[Available data — start]

-- ==== Sys2Proof/Machine/Score.lean ====
section
/-! DEFINITION. NORM (R139 to R147), SCORE (R108 to R126), GATE (R148 to R153), SELECT (R157 to R168) and the re-fetch of
lines (R236, R237): NORM_TILE, ANCHOR_PREPASS_DONE, SCORE_PAIR_DONE, GATE_ROW_BLOCK, SELECT_ROW_BLOCK and
TIER_LINE_UNCORR. -/
namespace Sys2Proof.Machine
open Sys2Proof

/-! ### Blocks between stations -/

/-- Trace events for a list of tiles of a block. -/
def traceTiles (ev station kind : Nat) (k : BlockId) (rows : Nat) (ts : List Tile) (s : State) : State :=
  ts.foldl (fun s t => traceTile ev station kind k.layer k.half k.base t.colBase rows s) s

/-- The image bytes of a tile between stations. -/
def Tile.bytes (t : Tile) : Nat := tileBytes false t.elems.length t.cols (fmtSize t.fmt) (fmtMx t.fmt)

/-- Put tiles into their buffers. -/
def withBufs (ts : List Tile) (bs : List (Nat × Nat)) : List Tile := (ts.zip bs).map (fun x => { x.1 with buf := some x.2 })

/-- Some column tile carries POISON. -/
def poisoned (ts : List Tile) : Bool := ts.any (·.poison)

/-- A row's values across the column tiles, as exact values. -/
def rowVals (ts : List Tile) (r : Nat) : List Val :=
  ts.flatMap (fun t =>
    let cs := t.elems.getD r []
    let sc := t.scales.getD r []
    (List.range cs.length).map (fun c => elemVal t.fmt (cs.getD c 0) (sc.getD (c / 32) 0x7F)))

/-! ### NORM -/

/-- n of R106: the chunks of a column block. -/
def chunkCount (d : Nat) : Nat := ceilDiv d 256

/-- B of R106. -/
def chunkBytes (fmt : Nat) : Nat := if fmt = 5 then 131072 else if fmtMx fmt then 67584 else 65536

/-- The bytes of a layer's router image (R106). -/
def routerBytes (s : State) (r : LayerRec) : Nat := ceilDiv r.experts 256 * chunkCount (dModel s) * chunkBytes r.routerFmt

/-- The address of a layer's NORM parameter block (R141). -/
def normAddr (s : State) (r : LayerRec) : Nat := r.routerAddr + routerBytes s r

/-- A binary32 word in memory. -/
def memF32 (s : State) (a : Nat) : Word32 := BitVec.ofNat 32 (leNat (memBytes s.mem a 4))

/-- The fields of NORM_FORM (R140). -/
def normStat (f : Nat) : Nat := bits f 1 0
def normAffine (f : Nat) : Bool := bit f 2
def normAct (f : Nat) : Nat := bits f 6 3
def normBf16 (f : Nat) : Bool := bit f 7

/-- The bytes of the parameter block that NORM reads (R141). -/
def normBytes (s : State) (r : LayerRec) : Nat := 0x40 + (if normAffine r.normForm then 8 * dModel s else 0)

/-- The parameter block passes the checks of R141: EPS and the reserved bytes whatever STAT is, γ and β where NORM reads
them. -/
def normParamsOk (s : State) (r : LayerRec) : Bool :=
  let a := normAddr s r
  let eps := memF32 s a
  allZero (memBytes s.mem (a + 4) 60) && 1 ≤ bits eps.toNat 31 23 && bits eps.toNat 31 23 ≤ 254 &&
    (!normAffine r.normForm ||
      (List.range (2 * dModel s)).all (fun i => (f32Val (memF32 s (a + 0x40 + 4 * i))).isFin))

/-- One row's statistics (R143): μ, var or q, r, and the increments clamped. -/
structure NormStats where
  mu : Word32
  spread : Word32
  r : Word32
  clamps : Nat
  deriving DecidableEq, Repr

/-- A value at or below zero. -/
def atMostZero (x : Word32) : Bool := (f32Val x).le (.fin false 0 0)

/-- The Welford pass of R143. -/
def welford : Nat → List Word32 → Word32 × Word32 × Nat → Word32 × Word32 × Nat
  | _, [], acc => acc
  | k, x :: xs, (mu, m2, c) =>
    let d := f32Sub x mu
    let mu1 := f32Add mu (f32Div d (f32OfNat k))
    let t := f32Mul d (f32Sub x mu1)
    let t1 := if atMostZero t then 0 else t
    welford (k + 1) xs (mu1, f32Add m2 t1, c + b2n (atMostZero t && !(f32Val t).isZero))

/-- The RMS pass of R143. -/
def rmsPass : Nat → List Word32 → Word32 → Word32
  | _, [], q => q
  | k, x :: xs, q => rmsPass (k + 1) xs (f32Add q (f32Div (f32Sub (f32Mul x x) q) (f32OfNat k)))

/-- The statistics of a row under a STAT code. -/
def normStats (ver stat : Nat) (eps : Word32) (xs : List Word32) : NormStats :=
  match stat with
  | 1 =>
    let (mu, m2, c) := welford 1 xs (0, 0, 0)
    let v := f32Div m2 (f32OfNat xs.length)
    let var := if atMostZero v then 0 else v
    ⟨mu, var, sfu ver .rsqrt (f32Add var eps), c⟩
  | 2 =>
    let q := rmsPass 1 xs 0
    ⟨0, q, sfu ver .rsqrt (f32Add q eps), 0⟩
  | _ => ⟨0, 0, 0, 0⟩

/-- The ACT function of R140. -/
def normActFn (ver code : Nat) (x : Word32) : Word32 :=
  match code with
  | 1 => sfu ver .geluErf x
  | 2 => sfu ver .geluTanh x
  | 3 => sfu ver .silu x
  | 4 => sfu ver .softplus x
  | 5 => sfu ver .sigmoid x
  | 6 => sfu ver .tanh x
  | _ => x

/-- One output element before conversion (R145, steps 1 to 4). -/
def normElem (ver f : Nat) (st : NormStats) (gamma beta x : Word32) : Word32 :=
  let a := match normStat f with
    | 1 => f32Mul (f32Sub x st.mu) st.r
    | 2 => f32Mul x st.r
    | _ => x
  normActFn ver (normAct f) (if normAffine f then f32Add (f32Mul a gamma) beta else a)

/-- A row converted to a format (R145): element codes, scales and saturations. -/
def convertRow (fmt : Nat) (vs : List Val) : List Nat × List Nat × Nat :=
  match fmt with
  | 1 => let rs := vs.map toE4M3; (rs.map (·.1), [], (rs.filter (·.2)).length)
  | 2 => let rs := vs.map toE5M2; (rs.map (·.1), [], (rs.filter (·.2)).length)
  | 5 => (vs.map bf16Round, [], 0)
  | _ =>
    let bs := (List.range (vs.length / 32)).map (fun j => mxBlock (fmt = 4) ((vs.drop (32 * j)).take 32))
    (bs.flatMap (fun b => b.2.1), bs.map (·.1), sumNat (bs.map (fun b => b.2.2)))
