/-- Fates along the rows of a tile. -/
def fateRows (r : LayerRec) (trip : Nat) : List (List SelEntry) → List ((Nat × Nat) × List FateRun) →
    List (List SelEntry) × List ((Nat × Nat) × List FateRun)
  | [], m => ([], m)
  | row :: rows, m =>
    let p := fateRow r trip 0 row m
    let q := fateRows r trip rows p.2
    (p.1 :: q.1, q.2)

/-- Fates across the row blocks of a half, in ascending slot. -/
def fateBlocks (r : LayerRec) (trip : Nat) (bs : List Block) (m : List ((Nat × Nat) × List FateRun)) : List Block :=
  let sorted := sortBy (·.base) bs
  let done := sorted.foldl (fun (acc : List Block × List ((Nat × Nat) × List FateRun)) b =>
    match b.sel with
    | none => (acc.1 ++ [b], acc.2)
    | some t =>
      if t.poison then (acc.1 ++ [b], acc.2)
      else
        let q := fateRows r trip t.rows acc.2
        (acc.1 ++ [{ b with sel := some { t with rows := q.1 } }], q.2)) ([], m)
  bs.map (fun b => (done.1.find? (fun x => x.base = b.base)).getD b)

/-- The entries of a half. -/
def halfEntries (h : Half) : List SelEntry := h.blocks.flatMap (fun b => ((b.sel.map selEntries).getD []).map (fun x => x.2.2))

/-- The entries of a half with a fate in a trip. -/
def countFate (h : Half) (fate trip : Nat) : Nat := ((halfEntries h).filter (fun e => e.fate = fate && e.trip = trip)).length

/-- Drop one reference of each tile's buffer; a tile whose buffer is freed names none any more. -/
def dropTiles : List Tile → State → List Tile × State
  | [], s => ([], s)
  | t :: ts, s =>
    let s1 := releaseOpt t.buf s
    let gone := match t.buf with
      | some b => decide (refsOf s1 b.1 b.2 = 0)
      | none => true
    let r := dropTiles ts s1
    ((if gone then { t with buf := none } else t) :: r.1, r.2)

/-- PACK releases its references to a half's TOKEN tiles, or NORM's, after the half's last trip (R205). -/
def releaseTokens (l h : Nat) (s : State) : State :=
  match halfAt s l h with
  | none => s
  | some x =>
    let r := x.blocks.foldl (fun (acc : List Block × State) b =>
      match b.norm with
      | some ts => let q := dropTiles ts acc.2; (acc.1 ++ [{ b with norm := some q.1 }], q.2)
      | none => let q := dropTiles b.token acc.2; (acc.1 ++ [{ b with token := q.1 }], q.2)) ([], s)
    modHalf l h (fun x => { x with blocks := r.1 }) r.2

/-- TALLY finishes a half: skips are counted after the last trip (R180), and SRC becomes 0x6 (R161). -/
def finishTally (l h : Nat) (s : State) : State :=
  match halfAt s l h with
  | none => s
  | some x =>
    let n := ((halfEntries x).filter (fun e => e.fate = 3)).length
    let s1 := modRun (fun r => { r with skipped := r.skipped + n }) (s.bump 0x41018 n)
    let s2 := modHalf l h (fun x => { x with blocks := x.blocks.map (fun b =>
      { b with sel := b.sel.map (fun t => { t with hdr := { t.hdr with src := 6 } }) }) }) s1
    let s3 := x.blocks.foldl (fun s b => traceTile 2 6 4 l h b.base 0 b.rows s) (setPhase l h .finished s2)
    if x.packTrip = x.fated then releaseTokens l h s3 else s3

/-- The next trip begins (R187). -/
def nextTrip (l h : Nat) (s : State) : State :=
  setPhase l h .counting (modHalf l h (fun x => { x with
    blocks := x.blocks.map (fun b => { b with counted := false })
    tally := { x.tally with trip := x.tally.trip + 1, counts := [], homes := [], grants := [], contributed := false
                            closed := false, undelivered := 0 } }) s)

/-- Trip-0 demand of an expert in a half, as its home holds it. -/
def homeDemand (s : State) (l h e : Nat) : Nat :=
  match s.homes.find? (fun t => t.layer = l && t.half = h && t.trip = 0) with
  | some t => sumNat (t.reports.map (fun m => sumNat ((m.entries.filter (fun w => teExpert w = e)).map reportCount)))
  | none => 0

/-- The experts of a layer that this chip is home for. -/
def homedIn (s : State) (l : Nat) : List Nat :=
  match layerRec s l with
  | some r => (homedExperts s).filter (fun e => r.base ≤ e && e < r.base + r.experts)
  | none => []

/-- ⌈D/S⌉ of R188 for one expert: 1 where no accepting replica has capacity. -/
def demandRatio (s : State) (l h e : Nat) : Nat :=
  let cap := sumNat ((accepting s e).map (fun x => slotCap x.2))
  if cap = 0 then 1 else ceilDiv (homeDemand s l h e) cap

/-- The contribution to the trip agreement (R188), at most 255. -/
def tripValue (s : State) (l h source : Nat) : Nat :=
  let es := homedIn s l
  let v :=
    if source = 1 then (if es.isEmpty then 1 else maxNat (es.map (demandRatio s l h)))
    else 1 + maxNat (((halfAt s l h).map (·.blocks)).getD [] |>.flatMap (fun b =>
      match b.sel with
      | some t => if t.poison then [] else t.rows.map (fun row => (row.filter (fun e => e.fate = 3)).length)
      | none => []))
  min 255 v

/-- What follows the fates of a trip: the agreement after trip 0 of a looped layer, the next trip, or the end. A half whose
close is still open waits for it (R182). -/
def afterFates (l h : Nat) (s : State) : State :=
  match halfAt s l h with
  | none => s
  | some x =>
    match loopOf s l with
    | some lp =>
      if x.tally.trip = 0 then
        contribute (tripKey s l h) (opMax 1) (stepMembers s) (leBytes 1 (tripValue s l h lp.source)) (setPhase l h .tripAgreement s)
      else if x.tally.trip + 1 < x.tally.trips then nextTrip l h s
      else finishTally l h s
    | none => if x.tally.closed then finishTally l h s else setPhase l h .awaitClose s

/-- Fates of a trip are written (R179): counters, the step record, and the loan table with trip 0 (R244). -/
def writeFates (l h : Nat) (s : State) : State :=
  match halfAt s l h, layerRec s l with
  | some x, some r =>
    let t := x.tally.trip
    let bs := fateBlocks r t x.blocks (runsOf s (x.tally.grants.flatMap (·.entries)))
    let y := { x with blocks := bs, fated := x.fated + 1, tally := { x.tally with counts := [] } }
    let a := countFate y 1 t
    let p := countFate y 2 t
    let s1 := modRun (fun r => { r with spilled := r.spilled + p })
      (((modHalf l h (fun _ => y) (setPhase l h .assigning s)).bump 0x41010 a).bump 0x41014 p)
    afterFates l h (makeLoans l h s1)
  | _, _ => s

/-- Every awaited grant message has ended with LAST. -/
def grantsIn (t : Tally) : Bool := t.homes.all (fun hm => t.grants.any (fun g => g.sender = hm && g.last))

/-- Proceed when the grants are complete: after the close, or without it in arrival-order mode (R179, R182). -/
def tryFates (l h : Nat) (s : State) : State :=
  match halfAt s l h with
  | none => s
  | some x =>
    let waiting := x.tally.phase == .awaitClose || x.tally.phase == .awaitGrants
    if !waiting then s
    else if x.tally.trip < x.fated then (if x.tally.closed then finishTally l h s else s)
    else if grantsIn x.tally && (x.tally.closed || arrivalOrder s l) then writeFates l h s
    else if x.tally.phase == .awaitClose && x.tally.closed then setPhase l h .awaitGrants s
    else s

/-! ### The home (R173 to R178, R181, R182) -/

/-- The home's record of a (layer, half, trip). -/
def homeAt (s : State) (l h t : Nat) : HomeTally :=
  (s.homes.find? (fun x => x.layer = l && x.half = h && x.trip = t)).getD ⟨l, h, t, [], false, false, []⟩

/-- Store a home's record. -/
def putHome (x : HomeTally) (s : State) : State :=
  { s with homes := s.homes.filter (fun y => !(y.layer = x.layer && y.half = x.half && y.trip = x.trip)) ++ [x] }

/-- Report entries held in the landing (R169, R184): those of halves not yet decided. -/
def landingUsed (s : State) : Nat :=
  sumNat ((s.homes.filter (fun x => !x.decided)).map (fun x => sumNat (x.reports.map (fun m => m.entries.length))))

/-- The entries the report landing holds (R169). -/
def landingSize (s : State) : Nat := ((partitionLive s).getD 4 0 * 4194304 - 4194304) / 2 / 8

/-- What has been admitted to a replica. -/
def usedOf (us : List (Nat × Nat × Nat)) (e i : Nat) : Nat := ((us.find? (fun u => u.1 = e && u.2.1 = i)).map (fun u => u.2.2)).getD 0

/-- Add to what has been admitted to a replica. -/
def addUsed (e i n : Nat) (us : List (Nat × Nat × Nat)) : List (Nat × Nat × Nat) :=
  us.filter (fun u => !(u.1 = e && u.2.1 = i)) ++ [(e, i, usedOf us e i + n)]

/-- rem[i] of R177: the capacity less what half 0 admitted in the same trip and what has been admitted since. -/
def remaining (s : State) (l h t : Nat) (us : List (Nat × Nat × Nat)) (e i cap : Nat) : Nat :=
  cap - (if h = 1 then usedOf (homeAt s l 0 t).used e i else 0) - usedOf us e i

/-- Place n selections of (e, q) from an origin along its spill order (R177): the grant entries and what has been
admitted. -/
def placeCount (s : State) (l h t e q : Nat) : Nat → Nat → List (Nat × Word32) → List (Nat × Nat × Nat) →
    List Nat × List (Nat × Nat × Nat)
  | n, _, [], us => (if 0 < n then [grantEntry e q true 0 n] else [], us)
  | n, pos, x :: xs, us =>
    let a := min n (remaining s l h t us e x.1 (slotCap x.2))
    let r := placeCount s l h t e q (n - a) (pos + 1) xs (if 0 < a then addUsed e x.1 a us else us)
    (if 0 < a then grantEntry e q false pos a :: r.1 else r.1, r.2)

/-- One report entry decided: the grants to its origin, and what has been admitted. -/
def decideEntry (s : State) (l h t : Nat) (acc : List (Nat × Nat) × List (Nat × Nat × Nat)) (x : Nat × Word64) :
    List (Nat × Nat) × List (Nat × Nat × Nat) :=
  let e := teExpert x.2
  let r := placeCount s l h t e (teClass x.2) (reportCount x.2) 0 (spillOrder s e x.1) acc.2
  (acc.1 ++ r.1.map (fun g => (x.1, g)), r.2)

/-- The report entries of a record in the order of R177: expert, class, origin. -/
def decisionOrder (x : HomeTally) : List (Nat × Word64) :=
  sortBy (fun p => (teExpert p.2 * 64 + teClass p.2) * 16384 + p.1)
    (x.reports.flatMap (fun m => m.entries.map (fun w => (m.sender, w))))

/-- Send the grants of a decision: one message to every origin that reported. -/
def sendGrants (l h t : Nat) (origins : List Nat) (gs : List (Nat × Nat)) (s : State) : State :=
  origins.foldl (fun s o => sendTally o 2 l h t ((gs.filter (fun g => g.1 = o)).map (·.2)) .none s) s

/-- Replica notices for every accepting replica of the home's experts of the layer (R177, R181). -/
def sendNotices (l h t : Nat) (us : List (Nat × Nat × Nat)) (s : State) : State :=
  let all := (homedIn s l).flatMap (fun e => (accepting s e).map (fun x => (slotChip x.2, noticeEntry e x.1 (usedOf us e x.1))))
  (sortBy id ((all.map (·.1)).eraseDups)).foldl (fun s c =>
    sendTally c 3 l h t ((all.filter (fun x => x.1 = c)).map (·.2)) .none s) s

/-- Demand of R225 for one expert. -/
def addDemand (e n : Nat) (s : State) : State :=
  let d := (s.demand.find? (fun d => d.expert = e)).getD ⟨e, 0, 0, s.stepNum, 0⟩
  let sum := if d.step = s.stepNum then d.sum + n else n
  let d1 : Demand := ⟨e, (d.demand + n) % 2 ^ 64, max d.peak (min sum (2 ^ 32 - 1)), s.stepNum, sum⟩
  { s with demand := sortBy (·.expert) (s.demand.filter (fun d => d.expert ≠ e) ++ [d1]) }

/-- The home decides a half after its close (R177): ordered admission grants here; notices and demand follow in either
mode. -/
def decideHome (l h t : Nat) (s : State) : State :=
  let x := homeAt s l h t
  let res := if arrivalOrder s l then ([], x.used) else (decisionOrder x).foldl (decideEntry s l h t) ([], x.used)
  let s1 := if t = 0 then (homedIn s l).foldl (fun s e => addDemand e (homeDemand s l h e) s) s else s
  let s2 := putHome { x with closed := true, decided := true, used := res.2 } s1
  let s3 := if arrivalOrder s l then s2
    else sendGrants l h t (sortBy id ((x.reports.map (·.sender)).eraseDups)) res.1 s2
  sendNotices l h t res.2 s3

/-- Arrival-order admission of one origin's report (R182). -/
def decideOrigin (l h t o : Nat) (s : State) : State :=
  let x := homeAt s l h t
  match x.reports.find? (fun m => m.sender = o) with
  | none => s
  | some m =>
    let res := (m.entries.map (fun w => (o, w))).foldl (decideEntry s l h t) ([], x.used)
    sendGrants l h t [o] res.1 (putHome { x with used := res.2 } s)

/-- Reports of half 1 may be decided only once half 0 has closed (R182). -/
def mayDecide (s : State) (l h : Nat) : Bool := h = 0 || (homeAt s l 0 0).closed

/-- A report entry passes the home's checks (R173). -/
def reportEntryOk (s : State) (l : Nat) (r : LayerRec) (w : Word64) : Bool :=
  bits w.toNat 20 0 = 0 && homeOf s (teExpert w) = some (chipId s) && (homedIn s l).contains (teExpert w) &&
    teClass w < classCount r && 1 ≤ reportCount w && reportCount w ≤ 65536

/-- Add a packet to a message; a message whose LAST has landed takes its place after those that ended before it. -/
def addPacket (src : Nat) (m : Bytes) (ms : List TallyMsg) : List TallyMsg :=
  let x := (ms.find? (fun x => x.sender = src)).getD ⟨src, [], false⟩
  let y : TallyMsg := { x with entries := x.entries ++ packetEntries m, last := x.last || tpLast m }
  ms.filter (fun x => x.sender ≠ src) ++ [y]

/-- The highest landing count of the step, shown at the next datum (R189, log entry 15). DESIGN CHOICE (log entry 37): of the
16 entries that make a unit, a part counts as a whole one in PEAK and as none in NOW. -/
def notePeak (s : State) : State :=
  let n := min 65535 (ceilDiv (landingUsed s) 16)
  let w := storeGet 0 0x41020 s.latched
  { s with latched := storeSet 0 0x41020 (putBits w 31 16 (max n (bits w.toNat 31 16))) s.latched }

/-- A report packet passes what R173 checks whatever TALLY has in progress. -/
def reportLegal (s : State) (m : Bytes) : Bool :=
  match layerRec s (tpLayer m) with
  | some r => packetShape s 1 m && (packetEntries m).all (reportEntryOk s (tpLayer m) r)
  | none => false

[Available data — finish]

Search the records for the word "releaseTokens". Copy each line where it appears.

def releaseTokens (l h : Nat) (s : State) : State :=
    if x.packTrip = x.fated then releaseTokens l h s3 else s3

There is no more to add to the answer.